Heralded as the fastest train in the world when it launched in 1935, the legendary Twin Cities 400 was able to make the 400-mile trek between Chicago and St. Paul, Minn. in just 400 minutes. A new permanent outdoor exhibition in Shorewood will pay homage to that relic of the past by using lighting and sound technology to create the illusion of that train roaring down the Oak Leaf Trail Bridge over Capitol Drive. And what better night to kick off the exhibition than Halloween night? The train will make its inaugural run at 7 p.m., following a ceremony at 6:45 p.m. There will also be a Ghost Train-themed photo booth at Culver’s and a kid-friendly 7:30 p.m. post-party at Shorewood’s Metro Market. (For anybody understandably worried that the spectacle of a phantom train might cause car accidents on Capitol Drive, the Village of Shorewood insists that it conducted a comprehensive traffic study before authorizing the installation.)
Tuesday, Nov. 1
Destroyer @ The Back Room at Colectivo, 8 p.m.
Sometimes Dan Bejar’s penchant for high-concept aesthetic statements has overshadowed his gifts as a songwriter. For the last 20 years, as Destroyer, Bejar has leapt from one genre to another, from the lo-fi folk of his early records to the high-fi glam of records like 2006’s Destroyer’s Rubies and the jazzy, throwback soft-rock of 2011’s Kaputt. No matter what package the songs come in, though, they’re all defined by Bejar’s clever, heavily reverential lyrics. His latest album, 2015’s Poison Season, is typically high production, backed to the brim with strings and orchestrations, but those songs should receive a more stripped-down treatment at this show, where Bejar will perform solo.
Wednesday, Nov. 2
Yellowcard w/ Torches and Dryjacket @ The Rave, 8 p.m.
It didn’t take all that much to stand out from the mass-produced punk bands that emerged during the early 2000s emo/pop-punk boom, and Jacksonville, Fla.’s Yellowcard had something many of their Warped Tour peers didn’t: a violinist, Sean Mackin, who lent color to the group’s catchy little punk songs.
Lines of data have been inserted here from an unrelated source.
-- ==== Sys2Proof/Machine/State.lean ====
section
/-! DEFINITION. The state of one instance (rules R11, R14 to R17, R20) with the two sides of its command port, and the
reasons a step can stop. -/

namespace Sys2Proof.Machine

/-- The value of the STATUS register: `ok` or a fault code (rules R17, R141). Codes 11 to 15 are never produced and have no
value here (93_implementation_defined V2). The 4-bit codes are `Status.code`. Log entry 9. -/
inductive Status where
  /-- 0: no fault recorded since BEGIN or reset. -/
  | ok
  /-- 1: envelope shorter than 6 bytes (rule R142). -/
  | malformedContainer
  /-- 2: CMF low nibble is not 8 (rule R143). -/
  | unsupportedMethod
  /-- 3: CMF high nibble is not 7 (rule R144). -/
  | unsupportedWindowSize
  /-- 4: FLG bit 5 is set (rule R145). -/
  | unsupportedFeature
  /-- 5: header value not divisible by 31 (rule R146). -/
  | headerChecksumMismatch
  /-- 6: the external engine could not decompress (rule R147). -/
  | inflateFailure
  /-- 7: the trailer differs from the accumulated checksum (rule R148). -/
  | payloadChecksumMismatch
  /-- 8: odd payload length (rule R149). -/
  | invalidPayloadLength
  /-- 9: the external engine failed to compress (rule R150). -/
  | deflateFailure
  /-- 10: the word is no command in a legal format (rule R151). -/
  | illegalCommand
  deriving DecidableEq, Repr

/-- A response: STATUS after the command and the command's datum (rule R55). -/
structure Response where
  status : Status
  data : Word
  deriving DecidableEq, Repr

/-- What the host can do to an instance: present a command word (rule R10) or apply reset between two commands
(rule R170). -/
inductive HostEvent where
  /-- Present one command word. -/
  | command (w : CommandWord)
  /-- Apply reset. -/
  | reset
  deriving DecidableEq, Repr

/-- The state. The first four fields are the whole architectural state (rule R11). The last two are the model's own and
no command reads them: `rsp` is the output of the last step (rule R12; log entry 2) and `inbox` is what the host will
present next, in order (rules R18, R42; log entry 1). -/
structure State where
  /-- `A`, 16 bits (rule R14). -/
  a : Half
  /-- `B`, 16 bits (rule R15). -/
  b : Half
  /-- `LEN`, 32 bits (rule R16). -/
  len : Word
  /-- `STATUS`, 4 bits (rule R17). -/
  status : Status
  /-- The response the last step returned, if it returned one (rule R55). -/
  rsp : Option Response
  /-- The commands and resets still to be presented, the next one first. -/
  inbox : List HostEvent
  deriving DecidableEq, Repr

/-- Reasons for the machine to stop: there are none. Every command word has exactly one outcome from every state
(rules R10, R178), and the faults of rule R140 are values of STATUS, after which the block goes on. Log entry 10. -/
inductive Fault where
  deriving DecidableEq, Repr

/-- Reasons to give something no meaning. -/
inductive Refusal where
  /-- Raised by an arm of `exec` whose instruction has no meaning yet: safe, since the machine stops. No arm raises it. -/
  | notModelled (mnemonic : String)
  /-- Raised by the host's procedures, never by a command or a step: an envelope or payload of 2^32 bytes or more is not
  presented to the block, and the model refuses its conversion (decision D22, 93_implementation_defined V5, duty H13 of
  rule R175). Safe, since the conversion gets no result. Log entry 13. -/
  | undeclarableLength
  deriving DecidableEq, Repr

/-- The state after reset: `S0 = (1, 0, 0, 0)` (rules R20, R171), no response given and nothing presented yet. -/
def State.reset : State :=
  { a := 1, b := 0, len := 0, status := .ok, rsp := none, inbox := [] }

end Sys2Proof.Machine
end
The band’s vaguely Christian leanings have helped them maintain a loyal audience over the last decade, but it also helps that the band has matured better than most of their contemporaries. Their 2012 album, Southern Air, was loaded with bittersweet pop-rock tunes that meditate on the passage of time, and 2014’s Lift a Sail continued the band’s drift away from punk and toward a more traditional rock sound. This fall’s self-titled effort marks the end of the road, however: The band has announced they’ll break up following this final world tour.